We also went to the "Hollywood Backlot" area. Again, a lot of it was closed, but we did manage to get into the Muppet Show in 3-D feature. They gave you glasses that made you queasy. The best part was Statler and Waldorf on the balcony; they and the penguin orchestra were animatronically controlled. Still, it was nice to sit in comfy chairs as things were flown toward us and the voice of the Swedish Chef blew up the theater. Nice effects, but lame show.
The food available at the park wasn't good. We wrote about the corndogs and the kid's meals and they were okay, but we were struck by the lack of inspiring food choices. You hear about the food at Disney World, I had wanted to try the smoked turkey drumsticks! But there were none to be found. Obviously, the food here is not equal to the offerings at the bigger park in Florida. Also, having that Downtown Disney thing does obligate the management to provide customers to the purveyors. California Adventure closes at 9pm on Saturday (off season), while Disneyland closed at midnight. So there wasn't the exodus crush you might expect, and so we opted to stop for a late dinner at La Brea Bakery.
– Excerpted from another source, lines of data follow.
/-- RECAL_SLICE. The plane that a burst took away is engaged anew first (R69). Over-range marks of reference strobes do not count, and their codes reach neither the skim path nor a capture (R166). -/
def recalSliceOp (s : State) (ck t refs : Nat) : State :=
  let rk := coreRegion ck
  match (regionOf s rk).pass with
  | none => s
  | some p =>
    let tk := tileKey ck t
    if p.kind ≠ 1 ∨ passOver s rk p ∨ coreFenced s ck ∨ !stackDriven s (coreStack ck) ∨ tk ∈ p.slices.map (·.1)
        ∨ (coreOf s ck).testing.isSome ∨ !sliceFree s p ck 100000 then s
    else
      let b := sliceStart s ck t
      let s0 := reengage (holdTile s ck t) ck t
      let s1 := if (tileOf (coreOf s0 ck) t).engaged.isSome then s0
        else match lowestPlane s tk with
          | some q => engageChecked s0 ck t q
          | none => s0
      let p1 := { p with slices := p.slices ++ [(tk, b)] }
      match (tileOf (coreOf s1 ck) t).engaged with
      | none => modRegion (freeTile s1 ck t b none) rk (fun g => { g with pass := some p1 })
      | some q =>
        let pk := planeKey tk q
        let us := rowsAt (List.range 256) 7
        let c := coreOf s1 ck
        let a := fun (col : Nat) => strikeSum s1 c ck col (columnCharge s1 pk us col) 0 64
        let g := regionOf s1 rk
        let r := sliceResult (tileOf c t) (corrWord c (corrKey t (planeClass q) 269)) (g.tRead - g.tCal) (a 270) (a 271) refs (Config.refReading rk)
        let s2 := freeTile (sliceStrobes s1 ck t pk us ((List.range 64).map (fun i => b + 1000 + 80 * i))) ck t b none
        modRegion { s2 with free := s2.free + 64 } rk (fun g =>
          { g with pass := some { p1 with staged := (r.map (tput p1.staged tk)).getD p1.staged } })

/-- The level sum of a column over the rows that a drift slice drives, from the sum record: Σ S_cj (R76). -/
def driftLevel (s : State) (pk : Nat) (rows : List Nat) (col : Nat) : Int := sumNat (rows.map (fun r => intendedLevel s pk r col))

/-- One plane of a drift slice (R173): 120 ns to switch, then four strikes at u = 3 and four at u = 7 of all non-skim rows, each as soon as the
core's other strobes let it (R50). -/
def driftPlane (rk ck t : Nat) (x : State × Tbl PlaneFit) (q : Nat) : State × Tbl PlaneFit :=
  let pk := planeKey (tileKey ck t) q
  let s1 := engageChecked x.1 ck t q
  if (tileOf (coreOf s1 ck) t).engaged ≠ some q then (s1, x.2)
  else
    let rows := (List.range 256).filter (fun r => !(skimRowsOf (descOf s1 pk)).any (fun k => k.2 == r))
    let c := coreOf s1 ck
    let b := (tileOf c t).freeAt
    let sums := fun (u first col : Nat) => strikeSum s1 c ck col (columnCharge s1 pk (rowsAt rows u) col) first 4
    let cols := (List.range 270).map (fun col => (sums 3 0 col, sums 7 4 col, driftLevel s1 pk rows col))
    let g := regionOf s1 rk
    let s2 := sliceStrobes (sliceStrobes s1 ck t pk (rowsAt rows 3) (List.replicate 4 b)) ck t pk (rowsAt rows 7) (List.replicate 4 b)
    ({ s2 with free := s2.free + 8 }, tput x.2 pk { dT := g.tRead - g.tCal, cols := cols })

/-- DRIFT_SLICE. -/
def driftSliceOp (s : State) (ck t : Nat) (planes : List Nat) : State :=
  let rk := coreRegion ck
  match (regionOf s rk).pass with
  | none => s
  | some p =>
    let tk := tileKey ck t
    if p.kind ≠ 2 ∨ passOver s rk p ∨ coreFenced s ck ∨ !stackDriven s (coreStack ck) ∨ (coreOf s ck).testing.isSome ∨ 40 < planes.length
        ∨ planes.any (fun n => (descOf s (planeKey tk n)).state != 2 || planeKey tk n ∈ p.slices.map (·.1)) ∨ !sliceFree s p ck 1000000 then s
    else
      let b := sliceStart s ck t
      let s0 := reengage (holdTile s ck t) ck t
      let x := planes.foldl (driftPlane rk ck t) (s0, p.fits)
      let s1 := freeTile x.1 ck t b (tileOf (coreOf s0 ck) t).engaged
      modRegion s1 rk (fun g => passingTransfers false 1 { g with
        pass := some { p with slices := p.slices ++ planes.map (fun n => (planeKey tk n, b)), fits := x.2 } })

/-! ## Age (R171) -/

/-- Acceleration factor in fixed point, at a temperature in 1/16 °C. -/
def accel (T : Int) : Int :=
  let kelvin : Int := 100 * T + 16 * 27315
  if kelvin ≤ 0 then 0
  else expGen (8123 * fixOne * 100 / 35815 - 8123 * fixOne * 1600 / kelvin)

/-- Age added by `dt` ns at a temperature. -/
def ageAdded (T : Int) (dt : Nat) : Nat := (accel T * dt * (16 * ageUnit : Nat) / (3600000000000 * fixOne)).toNat

/-- A tick ages a region and evaluates its drift term (R171, R172). -/
def ageRegion (dt : Nat) (g : Region) : Region :=
  let a := g.age + ageAdded g.tArray dt
  { g with age := a, driftVar := driftTerm a g.ageAtDrift }

/-- Time without power, credited at AF 0.04. -/
def unpoweredAge (dt : Nat) : Nat := dt * 16 * ageUnit / (25 * 3600000000000)

def driftDue (s : State) (rk : Nat) : Bool :=
  let g := regionOf s rk
  driftInterval s rk * 16 * ageUnit ≤ g.age - g.ageAtDrift || g.ageGap

def driftStartOp (s : State) (rk : Nat) : State :=
  if inService s && driftDue s rk && (regionOf s rk).pass.all (fun p => p.kind != 2) && !(regionOf s rk).wantDrift
  then startDrift s rk else s

/-! ## Band-gap checks (R152-R154) -/

/-- The band-gap deviation of a stack in µV: the reading less the difference recorded at the factory. -/
def deviation (s : State) (x : Nat × Int) : Int := x.2 - tget 0 s.nv.bandDiff x.1

/-- What firmware does about the deviation of one stack; a second one in a row beyond 18 mV fences the stack (R23). `tick`: the check is a
tick's. DESIGN CHOICE (log entry 96): the one of CAL_SELF marks and starts passes as a tick's does, fences no stack, and neither starts nor
ends a run of ticks; a single deviation beyond 18 mV marks nothing, starts no pass and leaves an older mark as it is. -/
def bandStack (tick : Bool) (s : State) (x : Nat × Int) : State :=
  let ps := x.1
  let d := x.2.natAbs
  let near : BandGap := if tick then { s.bandgap with beyond := s.bandgap.beyond.filter (· != ps) } else s.bandgap
  if d ≤ 6000 then { s with bandgap := { near with suspect := s.bandgap.suspect.filter (· != ps) } }
  else if d ≤ 18000 then
    (List.range 16).foldl (fun x g => startTemp x (regionKey ps g)) { s with bandgap := { near with suspect := addOnce s.bandgap.suspect ps } }
  else if !tick then s
  else if ps ∈ s.bandgap.beyond then fenceFor s (.stack ps) .bandGap 0
  else { s with bandgap := { s.bandgap with beyond := addOnce s.bandgap.beyond ps } }

/-- The cross-check of the band-gaps: readings by stack. While the hub's own is suspect the checks are suspended. A tick without a reading of a
stack ends its run of ticks. -/
def bandGapOp (s0 : State) (tick : Bool) (readings : List (Nat × Int)) : State :=
  let s := if tick then { s0 with bandgap := { s0.bandgap with
    beyond := if s0.bandgap.hubSuspect then [] else s0.bandgap.beyond.filter (· ∈ readings.map (·.1)) } } else s0
  let l := readings.map (fun x => (x.1, deviation s x))
  if s.bandgap.hubSuspect then s
  else if 18 < (l.filter (fun (x : Nat × Int) => 6000 < x.2)).length ∨ 18 < (l.filter (fun (x : Nat × Int) => x.2 < -6000)).length then
    addReport { s with bandgap := { s.bandgap with hubSuspect := true, beyond := [] } } { fenceReport s .module .hubRefSuspect 0 none with second := 0 }
  else (l.filter (fun (x : Nat × Int) => !stackFenced s x.1)).foldl (bandStack tick) s

/-! ## CAL_SELF (R158-R164) -/

/-- A plane is in PROGRAMMING. -/
def anyProgramming (s : State) : Bool := s.arr.desc.any (fun e => e.2.state == 5)

def calSelfOp (h : Hdr) (s : State) : State :=
  if s.sched.step.isSome || s.reqs.any (fun e => e.2.state != .held) then reply s h .dataPlaneActive
  else if anyProgramming s then reply s h .plateBusy
  else setWait s h.fn h.seq .calSelf

/-- The factory's trims of a column converter. -/
def factoryTrim (s : State) (ck k : Nat) : Nat × Int := tget (0x200, 0) (tget [] s.nv.factoryTrim ck) k

/-- The corrected codes of a DNL table rise strictly over the whole code range, in 9 bits and in fine mode (R162). -/
def dnlRises (m : Tbl Int) : Bool :=
  (List.range 511).all (fun c => decide (4 * (c : Int) + tget 0 m c < 4 * (c + 1) + tget 0 m (c + 1)))
    && (List.range 2047).all (fun c => decide ((c : Int) + tget 0 m (2048 + c) < c + 1 + tget 0 m (2049 + c)))

/-- A converter's result against the limits of R162: the gain, 1 at trim 0x200 and 0.02 % a step, within ±6 % of the factory's, the offset
within ±12 LSB of it, the DNL table strictly increasing. -/
def trimOk (s : State) (ck : Nat) (r : TrimResult) : Bool :=
  let f := factoryTrim s ck r.conv
  decide (100 * ((r.gain : Int) - f.1).natAbs ≤ 6 * (4488 + f.1)) && decide ((r.offset - f.2).natAbs ≤ 96) && dnlRises r.dnl

/-- A converter's new DNL table replaces its part of the core's tables. -/
def withDnl (m : Tbl Int) (conv : Nat) (new : Tbl Int) : Tbl Int :=
  new.foldl (fun x (e : Nat × Int) => tset 0 x (conv * 4096 + e.1) e.2) (m.filter (fun e => e.1 / 4096 != conv))

/-- One converter's result: new trims, a reject, or a failed converter (R70). A DNL table is taken at the next boundary (R80). -/
def trimOne (ck : Nat) (s : State) (r : TrimResult) : State :=
  if r.failed then converterFailed s ck r.conv
  else if trimOk s ck r then
    calPass (modCore s ck (fun c => { c with factor := tput c.factor r.conv (r.gain, r.offset, true),
                                             newDnl := some (withDnl (c.newDnl.getD c.dnl) r.conv r.dnl) })) ck r.conv
  else calReject s ck r.conv

/-- The results of one core; a core without a failed converter starts its attribution anew (R70). -/
def trimCore (s : State) (e : Nat × List TrimResult) : State :=
  let s1 := e.2.foldl (trimOne e.1) s
  if e.2.any (·.failed) then s1 else modCore s1 e.1 (fun c => { c with groupFails := [] })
We got home really wiped out, barely managed to crawl into bed before falling into a solid slumber. Overall, it was a great trip, and we don't have a lot to be unhappy about. We won some stuffed toys, didn't buy any souvenirs, bought marginal amounts of food ... it's said that the average visitor spends about $80 per person (whether man, woman, or child), but even including our tickets into the place and the midway games, I know we didn't hit that. We got the two day passes, for $96 per person, so for one day, we might have spent $60 each? Not bad for great entertainment, and for restoring our faith in Big Brother Disney to supply an experience unmatched in quality by any other theme park! I felt safe, happy, sated ... just hungry!